[Exercise inputs]:
........

-- ==== Sys2Proof/Machine/Codec.lean ====
section
/-! DEFINITION. FrameCodec: CHECKSUM and BUILD_FRAME, pure but for the caller's buffer, admitted before INIT (R45, R90, R92, R161). -/

namespace Sys2Proof.Machine

/-- CHECKSUM (R90). -/
def execChecksum (bytes : List Byte) (s : State) : Host.Outcome State Fault Refusal :=
  .next (s.ret (.checksum (checksumOf bytes)))

/-- BUILD_FRAME (R92, R93, R95). -/
def execBuildFrame (addr : Nat) (cmd : Byte) (payload : List Byte) (outCap : Nat) (s : State) : Host.Outcome State Fault Refusal :=
  .next ({ s with outBuf := (buildInto addr cmd payload outCap s.outBuf).2 }.ret
    (.buildFrame (buildInto addr cmd payload outCap s.outBuf).1))

end Sys2Proof.Machine
end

........

[About this task]: Quote only the lines from the one containing "s with outBuf" through the final line of the records, with both ends included.

[Your response]:
  .next ({ s with outBuf := (buildInto addr cmd payload outCap s.outBuf).2 }.ret
    (.buildFrame (buildInto addr cmd payload outCap s.outBuf).1))

end Sys2Proof.Machine
end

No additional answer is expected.